**Aim of the task:** All of the records below should be output exactly.

-=-=-

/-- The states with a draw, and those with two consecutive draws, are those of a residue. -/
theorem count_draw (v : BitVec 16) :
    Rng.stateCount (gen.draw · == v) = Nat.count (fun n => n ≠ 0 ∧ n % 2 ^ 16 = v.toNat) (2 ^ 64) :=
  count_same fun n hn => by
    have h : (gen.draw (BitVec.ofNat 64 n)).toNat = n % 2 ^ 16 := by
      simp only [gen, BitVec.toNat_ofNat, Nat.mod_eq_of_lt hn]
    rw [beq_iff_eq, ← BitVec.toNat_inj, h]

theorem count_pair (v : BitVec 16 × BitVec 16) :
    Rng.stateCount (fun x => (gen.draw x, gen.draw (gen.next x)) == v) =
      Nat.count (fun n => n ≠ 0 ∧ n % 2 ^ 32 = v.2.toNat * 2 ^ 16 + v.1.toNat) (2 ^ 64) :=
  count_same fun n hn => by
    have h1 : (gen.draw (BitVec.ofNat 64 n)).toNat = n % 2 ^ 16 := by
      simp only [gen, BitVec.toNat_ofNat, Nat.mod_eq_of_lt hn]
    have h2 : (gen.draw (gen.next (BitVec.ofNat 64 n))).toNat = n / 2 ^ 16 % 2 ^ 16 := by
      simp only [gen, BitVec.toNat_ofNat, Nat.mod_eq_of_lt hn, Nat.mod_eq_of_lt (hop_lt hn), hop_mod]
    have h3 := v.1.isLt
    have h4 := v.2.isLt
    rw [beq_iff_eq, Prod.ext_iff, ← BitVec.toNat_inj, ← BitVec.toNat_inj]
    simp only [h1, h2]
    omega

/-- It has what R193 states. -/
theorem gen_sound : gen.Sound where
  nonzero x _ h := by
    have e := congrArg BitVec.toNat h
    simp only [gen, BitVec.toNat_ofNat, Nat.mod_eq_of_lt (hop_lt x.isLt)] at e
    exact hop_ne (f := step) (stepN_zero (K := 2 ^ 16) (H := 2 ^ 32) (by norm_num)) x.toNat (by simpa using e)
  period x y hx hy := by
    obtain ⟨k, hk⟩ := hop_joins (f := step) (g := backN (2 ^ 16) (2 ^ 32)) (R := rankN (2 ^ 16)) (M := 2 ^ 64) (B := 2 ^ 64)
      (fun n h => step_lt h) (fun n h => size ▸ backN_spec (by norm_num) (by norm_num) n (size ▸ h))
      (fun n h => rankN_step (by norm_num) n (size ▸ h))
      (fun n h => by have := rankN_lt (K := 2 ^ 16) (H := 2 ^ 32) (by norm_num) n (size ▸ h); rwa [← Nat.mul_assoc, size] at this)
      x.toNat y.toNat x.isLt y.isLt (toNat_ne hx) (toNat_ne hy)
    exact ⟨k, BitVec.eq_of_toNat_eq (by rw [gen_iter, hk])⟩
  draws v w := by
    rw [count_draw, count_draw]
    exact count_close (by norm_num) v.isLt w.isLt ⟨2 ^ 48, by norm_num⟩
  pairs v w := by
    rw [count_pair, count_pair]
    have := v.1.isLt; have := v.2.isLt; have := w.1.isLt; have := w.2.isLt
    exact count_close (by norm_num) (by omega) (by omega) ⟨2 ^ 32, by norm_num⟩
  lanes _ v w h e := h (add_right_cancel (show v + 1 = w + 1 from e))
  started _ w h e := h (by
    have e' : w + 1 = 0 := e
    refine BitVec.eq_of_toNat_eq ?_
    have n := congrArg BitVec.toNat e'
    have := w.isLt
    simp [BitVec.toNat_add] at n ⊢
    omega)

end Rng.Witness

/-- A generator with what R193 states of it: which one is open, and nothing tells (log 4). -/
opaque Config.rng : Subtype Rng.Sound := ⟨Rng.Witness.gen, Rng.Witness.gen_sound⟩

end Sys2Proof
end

-=-=-

**Result below:**
/-- The states with a draw, and those with two consecutive draws, are those of a residue. -/
theorem count_draw (v : BitVec 16) :
    Rng.stateCount (gen.draw · == v) = Nat.count (fun n => n ≠ 0 ∧ n % 2 ^ 16 = v.toNat) (2 ^ 64) :=
  count_same fun n hn => by
    have h : (gen.draw (BitVec.ofNat 64 n)).toNat = n % 2 ^ 16 := by
      simp only [gen, BitVec.toNat_ofNat, Nat.mod_eq_of_lt hn]
    rw [beq_iff_eq, ← BitVec.toNat_inj, h]

theorem count_pair (v : BitVec 16 × BitVec 16) :
    Rng.stateCount (fun x => (gen.draw x, gen.draw (gen.next x)) == v) =
      Nat.count (fun n => n ≠ 0 ∧ n % 2 ^ 32 = v.2.toNat * 2 ^ 16 + v.1.toNat) (2 ^ 64) :=
  count_same fun n hn => by
    have h1 : (gen.draw (BitVec.ofNat 64 n)).toNat = n % 2 ^ 16 := by
      simp only [gen, BitVec.toNat_ofNat, Nat.mod_eq_of_lt hn]
    have h2 : (gen.draw (gen.next (BitVec.ofNat 64 n))).toNat = n / 2 ^ 16 % 2 ^ 16 := by
      simp only [gen, BitVec.toNat_ofNat, Nat.mod_eq_of_lt hn, Nat.mod_eq_of_lt (hop_lt hn), hop_mod]
    have h3 := v.1.isLt
    have h4 := v.2.isLt
    rw [beq_iff_eq, Prod.ext_iff, ← BitVec.toNat_inj, ← BitVec.toNat_inj]
    simp only [h1, h2]
    omega

/-- It has what R193 states. -/
theorem gen_sound : gen.Sound where
  nonzero x _ h := by
    have e := congrArg BitVec.toNat h
    simp only [gen, BitVec.toNat_ofNat, Nat.mod_eq_of_lt (hop_lt x.isLt)] at e
    exact hop_ne (f := step) (stepN_zero (K := 2 ^ 16) (H := 2 ^ 32) (by norm_num)) x.toNat (by simpa using e)
  period x y hx hy := by
    obtain ⟨k, hk⟩ := hop_joins (f := step) (g := backN (2 ^ 16) (2 ^ 32)) (R := rankN (2 ^ 16)) (M := 2 ^ 64) (B := 2 ^ 64)
      (fun n h => step_lt h) (fun n h => size ▸ backN_spec (by norm_num) (by norm_num) n (size ▸ h))
      (fun n h => rankN_step (by norm_num) n (size ▸ h))
      (fun n h => by have := rankN_lt (K := 2 ^ 16) (H := 2 ^ 32) (by norm_num) n (size ▸ h); rwa [← Nat.mul_assoc, size] at this)
      x.toNat y.toNat x.isLt y.isLt (toNat_ne hx) (toNat_ne hy)
    exact ⟨k, BitVec.eq_of_toNat_eq (by rw [gen_iter, hk])⟩
  draws v w := by
    rw [count_draw, count_draw]
    exact count_close (by norm_num) v.isLt w.isLt ⟨2 ^ 48, by norm_num⟩
  pairs v w := by
    rw [count_pair, count_pair]
    have := v.1.isLt; have := v.2.isLt; have := w.1.isLt; have := w.2.isLt
    exact count_close (by norm_num) (by omega) (by omega) ⟨2 ^ 32, by norm_num⟩
  lanes _ v w h e := h (add_right_cancel (show v + 1 = w + 1 from e))
  started _ w h e := h (by
    have e' : w + 1 = 0 := e
    refine BitVec.eq_of_toNat_eq ?_
    have n := congrArg BitVec.toNat e'
    have := w.isLt
    simp [BitVec.toNat_add] at n ⊢
    omega)

end Rng.Witness

/-- A generator with what R193 states of it: which one is open, and nothing tells (log 4). -/
opaque Config.rng : Subtype Rng.Sound := ⟨Rng.Witness.gen, Rng.Witness.gen_sound⟩

end Sys2Proof
end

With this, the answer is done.